▶ **Source information**:
/-! Saving (R328-R331). -/

/-- Whether a context's engines stand where a save may take them (R331): copy commands complete, stopped or
waiting for a slot (R251), routes complete or waiting for a row in the replay buffer (log 20), no result on its way but the tokens of stopped commands. -/
def Ctx.settled (x : Ctx) : Bool :=
  let tokens := x.eng.queues.flatMap fun q => q.map fun k => Dest.scalar k.token
  x.eng.exits == 0 && x.eng.routes.all (fun r => r.done || !x.writtenTo r.after) && x.pend.isEmpty &&
  x.eng.queues.all (fun q => match q with
    | [] => true
    | k :: _ => k.stopped || (k.kind == .kvgath && k.stage == 1)) &&
  x.board.all (fun b => b.value.isSome || tokens.contains b.dest)

/-- The streams of a context are asked to stop for a freeze, by a CTXSAVE of another context or by the device (R331). -/
def State.freezeStart (s : State) (c : Nat) (by_ : Option Nat) : State :=
  if (s.ctx c).freeze || (s.ctx c).freezeAsk then s
  else s.onCtx c fun x => { x with freezeAsk := true, freezer := by_ }

/-- They stop, in the first cycle in which none of them issues: results in flight go to the replay buffer (R331). -/
def State.freezeNow (s : State) (c : Nat) : State :=
  let x := s.ctx c
  if x.bound && x.freezeAsk then
    let s := (s.endWaits c 1).capture c
    { s.onCtx c fun x => { x with freezeAsk := false, freeze := true } with turn := dropTurns c s.turn }
  else s

/-- A tag and 256 bytes as a 272-byte entry (R328). -/
def rowEntry (r : Row) : List Byte := toBytes 16 r.tag.code ++ toBytes 256 r.data.toNat

/-- A store-data entry as 272 bytes: one that is taken and has not landed is marked above its tag (R328, log 11). -/
def StData.saved (d : StData) : List Byte :=
  toBytes 16 (d.tag.code + (if d.full then 0 else 16)) ++ toBytes 256 d.data.toNat

/-- It is read back. -/
def StData.loaded (d : StData) (bs : List Byte) : StData :=
  let h := ofBytes (bs.take 16)
  { d with tag := Tag.ofCode (h % 16), full := !bitOf h 4, data := BitVec.ofNat 2048 (ofBytes (bs.drop 16)) }

/-- Kind and index of a replay entry (R326). -/
def Dest.kind : Dest → Nat × Nat
  | .scalar n => (0, n) | .addr n => (1, n) | .pred n => (2, n) | .mask n => (3, n) | .row r => (4, r)
  | .oper n => (5, n) | .special n => (6, n) | .stq n => (7, n) | .tileType t => (8, t)

/-- A register from kind and index. -/
def Dest.ofKind (k n : Nat) : Dest :=
  match k with
  | 0 => .scalar n | 1 => .addr n | 2 => .pred n | 3 => .mask n | 4 => .row n | 5 => .oper n | 6 => .special n
  | _ => .stq n

/-- A replay entry in its 272 bytes (R326). A masked row carries its mask nowhere in the manual's layout; the
image keeps it (log 11). -/
def Pend.entry (e : Pend) (seq : Nat) : List Byte :=
  let (k, n) := e.dest.kind
  toBytes 16 (seq % 2 ^ 64 * 2 ^ 64 + k * 2 ^ 60 + e.due % 32 * 2 ^ 55 + e.group % 4 * 2 ^ 53 + e.slot % 8 * 2 ^ 50 +
    (if e.latch then 2 ^ 49 else 0) + e.ind.toNat * 2 ^ 44 + e.tag.code * 2 ^ 40 + n % 4096) ++ toBytes 256 e.data

/-- A replay entry read back; its mask comes from the image, and so does a store-data row's entry, of which the manual
keeps the low 12 bits. -/
def Pend.ofEntry (bs : List Byte) (old : Pend) : Pend :=
  let h := ofBytes (bs.take 16)
  let d := Dest.ofKind (bitsOf h 63 60) (bitsOf h 11 0)
  let same : Bool := bitsOf h 63 60 == 7 && old.dest.kind.1 == 7 && old.dest.kind.2 % 4096 == bitsOf h 11 0
  { old with dest := if same then old.dest else d, due := bitsOf h 59 55, group := bitsOf h 54 53,
             slot := bitsOf h 52 50, latch := bitOf h 49, ind := BitVec.ofNat 5 (bitsOf h 48 44),
             tag := Tag.ofCode (bitsOf h 43 40), data := ofBytes (bs.drop 16) }

/-- Two tags to a byte. -/
def packTags : List Tag → List Byte
  | a :: b :: r => BitVec.ofNat 8 (a.code + 16 * b.code) :: packTags r
  | [a] => [BitVec.ofNat 8 a.code]
  | [] => []

/-- Tags from bytes. A reserved code reads as EMPTY, and a tile's type is not checked: the manual does not say what a
restore makes of them (R134; log 11). -/
def unpackTags (bs : List Byte) : List Tag :=
  bs.flatMap fun b => [Tag.ofCode (b.toNat % 16), Tag.ofCode (b.toNat / 16)]

/-- What a freeze save declares (R299): rows, scalars beyond s7, and unit-share bytes. Undeclared ones read as
at first bind. -/
def Ctx.declared (x : Ctx) : Ctx :=
  { x with regs := { x.regs with
      s := x.regs.s.filter fun p => decide (p.1 < 8 + x.bind.scalars),
      rows := x.regs.rows.filter fun p => decide (p.1 < x.bind.rows) } }

/-- The sections of a freeze save whose layout the manual gives, as offset and bytes (R328): trap frame, scalars, port
table, load-data rows and store-data entries, replay buffer, operand file and latches, tags and tile types, rows,
share. -/
def freezeParts (x : Ctx) (frame share : List Byte) : List (Nat × List Byte) :=
  [(0x200, frame),
   (0x600, (List.range (8 + x.bind.scalars)).flatMap fun i => toBytes 8 (x.s i).toNat),
   (0x1000, x.ports.getD (List.replicate 256 0)),
   (0x2300, x.eng.ldRows.flatMap rowEntry),
   (0x6700, x.eng.stData.flatMap StData.saved),
   (0x10900, (x.trap.replay.zipIdx).flatMap fun (e, i) => e.entry i),
   (0x21900, (List.range 16).flatMap (fun i => rowEntry (x.oper i)) ++ rowEntry x.regs.lat0 ++ rowEntry x.regs.lat1),
   (0x22D00, packTags ((List.range 1024).map fun r => (x.row r).tag) ++
      packTags ((List.range 16).map fun t => x.tileType t)),
   (0x23100, (List.range x.bind.rows).flatMap fun r => toBytes 256 (x.row r).data.toNat),
   (0x63100, share)]

/-- The sections whose bytes the manual leaves open, as offset and length (R328, log 11): control block, matrix
engine, LDQ commands, STQA commands, copy commands. -/
def openParts (x : Ctx) : List (Nat × Nat) :=
  [(0x800, 2048), (0x1100, 2048), (0x1900, 16 * x.eng.ldCmds.length), (0x1B00, 64 * x.eng.stCmds.length),
   (0x8900, 128 * (x.eng.queues.map (·.length)).sum)].filter fun p => p.2 != 0

/-- Where those sections lie. -/
def openKeys (s : State) (w : Who) (base : Word) : List (Nat × Nat) → Except MFault (List (Word × List Nat))
  | [] => .ok []
  | (off, n) :: r =>
    let a := addrAdd base off
    match translate s w a n .write with
    | .error f => .error f
    | .ok ks =>
      if ks.any (keyBad s) then .error ⟨0x11, a, 0⟩
      else match openKeys s w base r with
        | .error f => .error f
        | .ok l => .ok ((a, ks) :: l)

/-- Free values written to those sections. -/
def State.fillOpen (s : State) (g : Agent) (w : Who) (l : List (Word × List Nat)) : State :=
  l.foldl (fun s (a, ks) =>
    { storeKeys s g w a ks ((List.range ks.length).map fun i => Config.freeByte (s.fresh + i)) with
      fresh := s.fresh + ks.length }) s

/-- Whether those sections hold the free values that begin with the n-th (log 11). -/
def holdsFree (s : State) (w : Who) (base : Word) : List (Nat × Nat) → Nat → Bool
  | [], _ => true
  | (off, len) :: r, n =>
    (match readMem s w (addrAdd base off) len with
     | .ok bs => bs == (List.range len).map fun i => Config.freeByte (n + i)
     | .error _ => false) && holdsFree s w base r (n + len)

/-- The freeze save that a save area holds, wherever software has moved it (log 11). -/
def State.imageAt (s : State) (w : Who) (base : Word) : Option (Nat × Ctx) :=
  s.images.find? fun p => holdsFree s w base (openParts p.2) p.1

/-- Parts written one after another. -/
def writeParts (s : State) (g : Agent) (w : Who) (base : Word) : List (Nat × List Byte) → Except MFault State
  | [] => .ok s
  | (off, bs) :: r => match saveMem s g w (addrAdd base off) bs with
    | .error f => .error f
    | .ok t => writeParts t g w base r

/-- Header words 1 to 3 (R329). -/
def headerWords (x : Ctx) (c grade length : Nat) : List Byte :=
  wordsBytes [256 + grade, x.bind.who.team * 2 ^ 16 + c, length]

/-- The parts of a yield save: the header granule and the block (R330). -/
def yieldParts : List (Nat × Nat) := [(0, 32), (0x100, 128)]

/-- The parts of a freeze save of a context (R328). -/
def Ctx.saveParts (x : Ctx) : List (Nat × Nat) :=
  [(0, 32), (0x200, 1024), (0x600, 8 * (8 + x.bind.scalars)), (0x1000, 256), (0x2300, 272 * x.eng.ldRows.length),
   (0x6700, 272 * x.eng.stData.length), (0x10900, 272 * x.trap.replay.length), (0x21900, 18 * 272), (0x22D00, 520),
   (0x23100, 256 * x.bind.rows), (0x63100, x.bind.scratch)] ++ openParts x

/-- The offsets of the 64-byte beats of parts. -/
def beatOffsets (parts : List (Nat × Nat)) : List Nat :=
  parts.flatMap fun p => (List.range (ceilDiv p.2 64)).map fun i => p.1 + 64 * i

/-- One beat of a save or a restore, at an address of the area, charged to the context (R317). -/
def State.chargeAt (s : State) (c : Nat) (w : Who) (a : Word) : State :=
  match translate s w a 1 .read with
  | .ok ks => s.chargeKeys c (spaceUnit (c / 16)) ks
  | .error _ => s

/-- The beats of a save or a restore, 64 bytes each of every part (R317). -/
def State.chargeSave (s : State) (c : Nat) (w : Who) (base : Word) (parts : List (Nat × Nat)) : State :=
  ((beatOffsets parts).map fun off : Nat => addrAdd base off).foldl (·.chargeAt c w ·) s

/-- The total length of parts. -/
def partsLength (ps : List (Nat × List Byte)) : Nat := (ps.map (·.2.length)).foldl (· + ·) 0

/-- The declared bytes of a context's unit share, to be saved (R299); a byte that cannot be read stops the save and
reaches no memory (R86, log 11). -/
def Ctx.shareBytes (x : Ctx) (s : State) : Except MFault (List Byte) :=
  let ks := keysFrom (keyOf (spaceUnit x.bind.who.tile) x.bind.who.usBase) x.bind.scratch
  if ks.any (keyBad s) then .error ⟨0x2C, addrOf 0xFFFF x.bind.who.usBase, 0⟩ else .ok (memGetAll s.mem ks)

/-- A context saved at freeze grade to an area of a requester (R331), with grade 3 for a trap-stopped context
or a running handler. Its slot is not yet freed. -/
def State.saveFreeze (s : State) (c : Nat) (g : Agent) (w : Who) (base : Word) : Except MFault State :=
  let s := s.settle c
  let x := (s.ctx c).declared
  let grade := if x.trap.handler || x.trap.stopped then 3 else 2
  let frame := if grade = 3 then readMem s x.bind.who (x.saveAt 0x200) 1024 else .ok (x.frame x.mode x.streams)
  match frame, x.shareBytes s with
  | .error f, _ => .error f
  | _, .error f => .error f
  | .ok frame, .ok share =>
    let parts := freezeParts x frame share
    let n := partsLength parts + ((openParts x).map (·.2)).sum + 24
    match openKeys s w base (openParts x), writeParts s g w base (parts ++ [(8, headerWords x c grade n)]) with
    | .error f, _ => .error f
    | _, .error f => .error f
    | .ok l, .ok s =>
      let s := s.chargeSave c w base x.saveParts
      let y := { x with regs := { x.regs with enCount := (s.ctx c).regs.enCount, enSat := (s.ctx c).regs.enSat } }
      .ok (({ s with images := Tab.set s.images s.fresh y }.fillOpen g w l).note c 8 (c % 16))

/-- A context saved at yield grade (R330): three beats. -/
def State.saveYield (s : State) (c : Nat) (pc : Word) (g : Agent) (w : Who) (base : Word) : Except MFault State :=
    let s := s.chargeSave c w base yieldParts
    let x := s.ctx c
    let block := wordsBytes ([x.regs.cursor.toNat, x.regs.argptr.toNat, pc.toNat] ++
      (List.range 8).map (fun i => (x.s i).toNat) ++ [x.preds, x.encnt, x.regs.rngK.toNat,
      x.regs.rngC.toNat % 2 ^ 64, x.regs.rngC.toNat / 2 ^ 64])
    match writeParts s g w base [(0x100, block), (8, headerWords x c 1 152)] with
    | .error f => .error f
    | .ok s => .ok ({ s with yields := x :: s.yields }.note c 8 (c % 16))

/-! Restoring (R305, R327, R331). -/

/-- A word of a byte list. -/
def wordAt (bs : List Byte) (i : Nat) : Nat := ofBytes ((bs.drop (8 * i)).take 8)

/-- Row r of a byte list of 256-byte rows under tags. -/
def rowsOf (n : Nat) (tags : List Tag) (bs : List Byte) : List (Nat × Row) :=
  (List.range n).map fun r => (r, ⟨tags.getD r .empty, BitVec.ofNat 2048 (ofBytes ((bs.drop (256 * r)).take 256))⟩)

/-- A 272-byte entry read. -/
def rowAt (bs : List Byte) (i : Nat) : Row :=
  let e := (bs.drop (272 * i)).take 272
  ⟨Tag.ofCode (ofBytes (e.take 16) % 16), BitVec.ofNat 2048 (ofBytes (e.drop 16))⟩

/-- Store-data entries read back. -/
def loadEntries (ds : List StData) (bs : List Byte) : List StData :=
  ds.zipIdx.map fun (d, i) => d.loaded ((bs.drop (272 * i)).take 272)

/-- The freeze save in an area, with what memory now holds of it (log 11). A reserved field of its port table makes the
image invalid (R102, R333). -/
def State.loadFreeze (s : State) (w : Who) (base : Word) : Except MFault (Nat × Ctx) := do
  let at_ (off : Nat) : Word := addrAdd base off
  match s.imageAt w base with
  | none => .error ⟨0x2D, base, 0⟩
  | some (key, x) =>
    let n := 8 + x.bind.scalars
    let sc ← readMem s w (at_ 0x600) (8 * n)
    let ports ← readMem s w (at_ 0x1000) 256
    if portsReserved ports then .error ⟨0x2D, base, 0⟩
    let lds ← readMem s w (at_ 0x2300) (272 * x.eng.ldRows.length)
    let sts ← readMem s w (at_ 0x6700) (272 * x.eng.stData.length)
    let rep ← readMem s w (at_ 0x10900) (272 * x.trap.replay.length)
    let o ← readMem s w (at_ 0x21900) (272 * 18)
    let tags ← readMem s w (at_ 0x22D00) 520
    let rows ← readMem s w (at_ 0x23100) (256 * x.bind.rows)
    let tg := unpackTags tags
    let replay := x.trap.replay.zipIdx.map fun (e, i) => Pend.ofEntry ((rep.drop (272 * i)).take 272) e
    let regs := { x.regs with
      s := (List.range n).tail.map fun i => (i, word (wordAt sc i)),
      o := (List.range 16).map fun i => (i, rowAt o i),
      lat0 := rowAt o 16, lat1 := rowAt o 17,
      types := (List.range 16).map fun t => (t, tg.getD (1024 + t) .fp32),
      rows := rowsOf x.bind.rows tg rows }
    .ok (key, { x with
      ports := x.ports.map fun _ => ports, trap := { x.trap with replay := replay }, regs := regs,
      eng := { x.eng with ldRows := (List.range x.eng.ldRows.length).map (rowAt lds),
                          stData := loadEntries x.eng.stData sts } })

▶ **Brief**: Output, from the data above, the lines from the line with "to a byte. -/" to the line with "def unpackTags (bs" exactly as they stand, both ends included and nothing else.

▶ **Response**:
/-- Two tags to a byte. -/
def packTags : List Tag → List Byte
  | a :: b :: r => BitVec.ofNat 8 (a.code + 16 * b.code) :: packTags r
  | [a] => [BitVec.ofNat 8 a.code]
  | [] => []

/-- Tags from bytes. A reserved code reads as EMPTY, and a tile's type is not checked: the manual does not say what a
restore makes of them (R134; log 11). -/
def unpackTags (bs : List Byte) : List Tag :=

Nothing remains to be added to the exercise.